(DATASET RECORDS):
/-! ### `setEng` -/

@[simp] theorem State.setEng_pending (n i : Nat) (x : Eng) : (s.setEng n i x).pending = s.pending := rfl
@[simp] theorem State.setEng_stamp (n i : Nat) (x : Eng) : (s.setEng n i x).stamp = s.stamp := rfl
@[simp] theorem State.setEng_freeNext (n i : Nat) (x : Eng) : (s.setEng n i x).freeNext = s.freeNext := rfl
@[simp] theorem State.setEng_regs (n i : Nat) (x : Eng) : (s.setEng n i x).regs = s.regs := rfl
@[simp] theorem State.setEng_prims (n i : Nat) (x : Eng) : (s.setEng n i x).prims = s.prims := rfl
@[simp] theorem State.setEng_flips (n i : Nat) (x : Eng) : (s.setEng n i x).flips = s.flips := rfl
@[simp] theorem State.setEng_latches (n i : Nat) (x : Eng) : (s.setEng n i x).latches = s.latches := rfl
@[simp] theorem State.setEng_txn (n i : Nat) (x : Eng) : (s.setEng n i x).txn = s.txn := rfl
@[simp] theorem State.setEng_dir (n i : Nat) (x : Eng) : (s.setEng n i x).dir = s.dir := rfl
@[simp] theorem State.setEng_fns (n i : Nat) (x : Eng) : (s.setEng n i x).fns = s.fns := rfl
@[simp] theorem State.setEng_sqs (n i : Nat) (x : Eng) : (s.setEng n i x).sqs = s.sqs := rfl
@[simp] theorem State.setEng_cqs (n i : Nat) (x : Eng) : (s.setEng n i x).cqs = s.cqs := rfl
@[simp] theorem State.setEng_tally (n i : Nat) (x : Eng) : (s.setEng n i x).tally = s.tally := rfl
@[simp] theorem State.setEng_host (n i : Nat) (x : Eng) : (s.setEng n i x).host = s.host := rfl
@[simp] theorem State.setEng_hdf (n i : Nat) (x : Eng) : (s.setEng n i x).hdf = s.hdf := rfl
@[simp] theorem State.setEng_cny (n i : Nat) (x : Eng) : (s.setEng n i x).cny = s.cny := rfl
@[simp] theorem State.setEng_lode (n i : Nat) (x : Eng) : (s.setEng n i x).lode = s.lode := rfl
@[simp] theorem State.setEng_ent (n i : Nat) (x : Eng) : (s.setEng n i x).ent = s.ent := rfl
@[simp] theorem State.setEng_ctxs (n i : Nat) (x : Eng) : (s.setEng n i x).ctxs = s.ctxs := rfl
@[simp] theorem State.setEng_dgs (n i : Nat) (x : Eng) : (s.setEng n i x).dgs = s.dgs := rfl
@[simp] theorem State.setEng_slc (n i : Nat) (x : Eng) : (s.setEng n i x).slc = s.slc := rfl
@[simp] theorem State.setEng_shafts (n i : Nat) (x : Eng) : (s.setEng n i x).shafts = s.shafts := rfl
@[simp] theorem State.setEng_stopes (n i : Nat) (x : Eng) : (s.setEng n i x).stopes = s.stopes := rfl
@[simp] theorem State.setEng_runs (n i : Nat) (x : Eng) : (s.setEng n i x).runs = s.runs := rfl
@[simp] theorem State.setEng_kstQueue (n i : Nat) (x : Eng) : (s.setEng n i x).kstQueue = s.kstQueue := rfl
@[simp] theorem State.setEng_samplers (n i : Nat) (x : Eng) : (s.setEng n i x).samplers = s.samplers := rfl
@[simp] theorem State.setEng_lcc (n i : Nat) (x : Eng) : (s.setEng n i x).lcc = s.lcc := rfl
@[simp] theorem State.setEng_zdp (n i : Nat) (x : Eng) : (s.setEng n i x).zdp = s.zdp := rfl
@[simp] theorem State.setEng_rst (n i : Nat) (x : Eng) : (s.setEng n i x).rst = s.rst := rfl
@[simp] theorem State.setEng_spdms (n i : Nat) (x : Eng) : (s.setEng n i x).spdms = s.spdms := rfl
@[simp] theorem State.setEng_avs (n i : Nat) (x : Eng) : (s.setEng n i x).avs = s.avs := rfl
@[simp] theorem State.setEng_bwNext (n i : Nat) (x : Eng) : (s.setEng n i x).bwNext = s.bwNext := rfl
@[simp] theorem State.setEng_edge (n i : Nat) (x : Eng) : (s.setEng n i x).edge = s.edge := rfl
@[simp] theorem State.setEng_flaws (n i : Nat) (x : Eng) : (s.setEng n i x).flaws = s.flaws := rfl
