/-- READY: the source is up, its interrupt is raised, and the entries that waited for it are QUEUED. -/
theorem State.entBecomesReady_shows (s : State) :
    (s.entBecomesReady.ent.phase = 2 ∨ s.entBecomesReady.ent.phase = 3) ∧
    s.entBecomesReady.ent.central = s.ent.central ∧ s.entBecomesReady.ent.attempt = 0 ∧
    bit (s.entBecomesReady.reg .ent 0x01C) 18 = true ∧
    ∀ e x, s.entry e = some x → x.state = .waitEntropy → s.entBecomesReady.entry e = some x.woken := by
  let u : State := { s with ent := { s.ent with phase := if s.healthyCells = 8 then 2 else 3, attempt := 0, stage := 0 } }
  let v : State := (u.setInt .ent 18).entEvent 0 0 0
  have hv : Reported u v := (Reported.setInt ..).trans (.entEvent ..)
  have hbit : bit (v.reg .ent 0x01C) 18 = true :=
    (Reported.entEvent (u.setInt .ent 18) 0 0 0).latched _ _ _ (u.bit_setInt .ent (by decide))
  have hwoken {e : Nat} {x : Entry} (hx : s.entry e = some x) (hwaits : x.state = .waitEntropy) :
      v.wakeEntropy.entry e = some x.woken := v.entry_wakeEntropy ((State.entry_congr hv.tally e).trans hx) hwaits
  obtain ⟨entries, hframe⟩ := v.wakeAll_frame (v.entriesWhere fun x => x.state == .waitEntropy)
  obtain ⟨q, hq⟩ := State.askRefills_frame (0 :: v.wakeEntropy.fns.map fun p => p.1) v.wakeEntropy
  have hready : s.entBecomesReady = { v.wakeEntropy with ent := { v.wakeEntropy.ent with queue := q } } := hq
  have hent : v.wakeEntropy.ent = u.ent := (congrArg State.ent hframe).trans hv.ent
  have hregs : v.wakeEntropy.regs = v.regs := (congrArg State.regs hframe :)
  rw [hready]
  refine ⟨?_, ?_, ?_, ?_, fun e x hx hwaits => hwoken hx hwaits⟩
  · show v.wakeEntropy.ent.phase = 2 ∨ v.wakeEntropy.ent.phase = 3
    rw [hent]
    by_cases hall : s.healthyCells = 8
    exacts [.inl (if_pos hall), .inr (if_neg hall)]
  · exact (congrArg Ent.central hent :)
  · exact (congrArg Ent.attempt hent :)
  · exact (congrArg (bit · 18) (State.reg_congr hregs ..)).trans hbit

end Sys2Proof.Machine
end

section
/-! PROOF. The entropy source and the generators (R229, R250 to R262, O35): each command by the equation of what it does. -/
namespace Sys2Proof.Machine

/-! ## Samples of a healthy cell (R248, R249, R251) -/

section
variable {s : State} {c : Nat}

/-- The state once a healthy cell's samples have gone through both tests and the conditioner. -/
def State.sampled (s : State) (c : Nat) (samples : Bytes) : State :=
  let r := healthRun (s.cell c).health (s.cell c).aptMax samples
  let w := conditionFuel (samples.length / 64 + 1) ((s.cell c).waiting ++ r.2.2.1)
  ({ s with ent := { s.ent with pool := s.ent.pool ++ w.2 } } : State).setCell c
    { s.cell c with health := r.1, aptMax := r.2.1, waiting := w.1 }

/-- The state once a cell's samples have failed a test: its block is discarded and the cell excluded. -/
def State.testFailed (s : State) (c : Nat) (samples : Bytes) (cause : Nat) : State :=
  let u := s.sampled c samples
  (u.setCell c { u.cell c with waiting := [] }).excludeCell c cause
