-- ==== Sys2Proof/Machine/Operands.lean ====
section
/-! DEFINITION. Operands and the Command Catalog: what a port receives, what an entry's opcode, body shape,
echo bit and response rule are. -/

namespace Sys2Proof.Machine

/-- What a host value becomes on the 8-bit port `P0` or `P1`: its bits [7:0] (10_state.md R22). -/
def hostByte (v : Nat) : Byte := BitVec.ofNat 8 v

/-- The ports as a host drives them, its parameter values of any width (10_state.md R22). -/
def Ports.drive (req : Byte) (p0 p1 : Nat) (hdr : Vector Byte 5) (din : Bytes) : Ports :=
  ⟨req, hostByte p0, hostByte p1, hdr, din⟩

/-- Whether a sequence of `n` bytes is longer than MAX_LEN (00_scope.md R8, 60_exceptions.md R200). -/
def exceedsMax (c : Config) (n : Nat) : Bool :=
  match c.maxLen with
  | none => false
  | some m => decide (m < n)

/-- `s[i]` (00_scope.md R11). Every use is guarded by a length check that puts `i` inside `s`; the default
is never seen. -/
def byteAt (s : Bytes) (i : Nat) : Byte := s.getD i 0

/-- The slice `s[i..j)` (00_scope.md R11). -/
def slice (s : Bytes) (i j : Nat) : Bytes := (s.drop i).take (j - i)

/-- The kind of a catalog entry (30_encoding.md R63). -/
inductive Kind where
  | get
  | simpleSet
  | sourceSet
deriving DecidableEq, Repr

/-- The kind of each entry (30_encoding.md R63). -/
def entryKind (e : Entry) : Kind :=
  match e with
  | .pwrGet => .get
  | .pwrSet => .simpleSet
  | .srcGet => .get
  | .srcSet => .sourceSet
  | .volGet => .get
  | .volSet => .simpleSet
  | .pfmtGet => .get
  | .pfmtSet => .simpleSet
  | .vidGet => .get
  | .tempGet => .get
  | .pipGet => .get
  | .serGet => .get

/-- WOP(e), the wire opcode of an entry (30_encoding.md R63). -/
def wop (c : Config) (e : Entry) : Byte :=
  match e with
  | .pwrGet => c.opPwrGet
  | .pwrSet => c.opPwrSet
  | .srcGet => c.opSrcGet
  | .srcSet => opSrcSet
  | .volGet => c.opVolGet
  | .volSet => c.opVolSet
  | .pfmtGet => c.opPfmtGet
  | .pfmtSet => c.opPfmtSet
  | .vidGet => c.opVidGet
  | .tempGet => c.opTempGet
  | .pipGet => c.opPipGet
  | .serGet => c.opSerGet

/-- ECHO(e) of a get entry; a set entry has no echo check (43_catalog_demux.md R161, R162). -/
def echoBit (c : Config) (e : Entry) : Bool :=
  match e with
  | .pwrGet => c.echo.pwrGet
  | .pwrSet => false
  | .srcGet => c.echo.srcGet
  | .srcSet => false
  | .volGet => c.echo.volGet
  | .volSet => false
  | .pfmtGet => c.echo.pfmtGet
  | .pfmtSet => false
  | .vidGet => c.echo.vidGet
  | .tempGet => c.echo.tempGet
  | .pipGet => c.echo.pipGet
  | .serGet => c.echo.serGet

/-- The field group a PARSE of the entry fills, none for a set entry (30_encoding.md R63). -/
def entryGroup (e : Entry) : Option Group :=
  match e with
  | .pwrGet => some .power
  | .pwrSet => none
  | .srcGet => some .source
  | .srcSet => none
  | .volGet => some .volume
  | .volSet => none
  | .pfmtGet => some .pictureFormat
  | .pfmtSet => none
  | .vidGet => some .video
  | .tempGet => some .temperature
  | .pipGet => some .pipSource
  | .serGet => some .serialNumber

/-- One element of RESP_RULE(e): a slot and where its value comes from (43_catalog_demux.md R163). -/
structure SlotRule where
  slot : Slot
  index : Nat
  mask : Byte
deriving DecidableEq, Repr

/-- The rule of one slot. -/
def slotRule (slot : Slot) (r : FieldRule) : SlotRule := ⟨slot, r.index, r.mask⟩

/-- RESP_RULE(e), in the order of the slots; a set entry writes no slot (43_catalog_demux.md R161, R163). -/
def respRule (c : Config) (e : Entry) : List SlotRule :=
  match e with
  | .pwrGet => [slotRule .pwr c.resp.pwr]
  | .pwrSet => []
  | .srcGet => [slotRule .srcT c.resp.srcT, slotRule .srcN c.resp.srcN]
  | .srcSet => []
  | .volGet => [slotRule .vol c.resp.vol]
  | .volSet => []
  | .pfmtGet => [slotRule .pfmt c.resp.pfmt]
  | .pfmtSet => []
  | .vidGet => [slotRule .bri c.resp.bri, slotRule .con c.resp.con, slotRule .shp c.resp.shp]
  | .tempGet => [slotRule .temp c.resp.temp]
  | .pipGet => [slotRule .pip c.resp.pip]
  | .serGet => (List.finRange 14).map fun i => slotRule (.ser i) c.resp.ser[i]

/-- BODY(e, P0, P1): the request body of an entry, by its kind (42_catalog_mux.md R142 to R144, R146). -/
def bodyOf (c : Config) (e : Entry) (p0 p1 : Byte) : Bytes :=
  match entryKind e with
  | .get => [0x03, cmdByte, wop c e, 0x00]
  | .simpleSet => [0x04, cmdByte, wop c e, p0, 0x00]
  | .sourceSet => [0x07, cmdByte, wop c e, p0, p1, 0x01, 0x00, 0x00]

end Sys2Proof.Machine
end

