-- ==== Sys2Proof/WellFormed.lean ====
section
/-! DEFINITION. Which configurations are admitted (70_reset_and_hazards.md R233). An instruction needs no
check of its own: its only field is the 4-bit ENT nibble, every value of which is legal (30_encoding.md R72). -/

namespace Sys2Proof

/-- The twelve wire opcodes of a configuration, in the order of 30_encoding.md R63. -/
def Config.opcodes (c : Config) : List Byte :=
  [c.opPwrGet, c.opPwrSet, c.opSrcGet, opSrcSet, c.opVolGet, c.opVolSet, c.opPfmtGet, c.opPfmtSet,
    c.opVidGet, c.opTempGet, c.opPipGet, c.opSerGet]

/-- Whether the bytes of a sequence are pairwise distinct. -/
def allDistinct (s : Bytes) : Bool :=
  match s with
  | [] => true
  | b :: rest => !rest.contains b && allDistinct rest

/-- R233 (a): the twelve wire opcodes are pairwise distinct. -/
def Config.opcodesDistinct (c : Config) : Bool := allDistinct c.opcodes

/-- R233 (b): MAX_LEN is unbounded or at least 261. -/
def Config.maxLenOk (c : Config) : Bool :=
  match c.maxLen with
  | none => true
  | some m => decide (261 ≤ m)

/-- R233 (c): RESP_RULE(PFMT_GET) is `PFMT ← R[1] & 0x03`. -/
def Config.pfmtRuleFixed (c : Config) : Bool := decide (c.resp.pfmt = ⟨1, 0x03⟩)

/-- A configuration the block can be instantiated with (R233). Clauses (d) and (e) hold by the types of
`FieldRule` and `EchoBits`. -/
def Config.admitted (c : Config) : Bool := c.opcodesDistinct && c.maxLenOk && c.pfmtRuleFixed

end Sys2Proof
end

(WHAT YOU HAVE TO DO): From the opening line of the data above through the line holding "s.flips := rfl", give every line again exactly as it stands.

(RESPONSE AREA):
/-! ### `setEng` -/

@[simp] theorem State.setEng_pending (n i : Nat) (x : Eng) : (s.setEng n i x).pending = s.pending := rfl
@[simp] theorem State.setEng_stamp (n i : Nat) (x : Eng) : (s.setEng n i x).stamp = s.stamp := rfl
@[simp] theorem State.setEng_freeNext (n i : Nat) (x : Eng) : (s.setEng n i x).freeNext = s.freeNext := rfl
@[simp] theorem State.setEng_regs (n i : Nat) (x : Eng) : (s.setEng n i x).regs = s.regs := rfl
@[simp] theorem State.setEng_prims (n i : Nat) (x : Eng) : (s.setEng n i x).prims = s.prims := rfl
@[simp] theorem State.setEng_flips (n i : Nat) (x : Eng) : (s.setEng n i x).flips = s.flips := rfl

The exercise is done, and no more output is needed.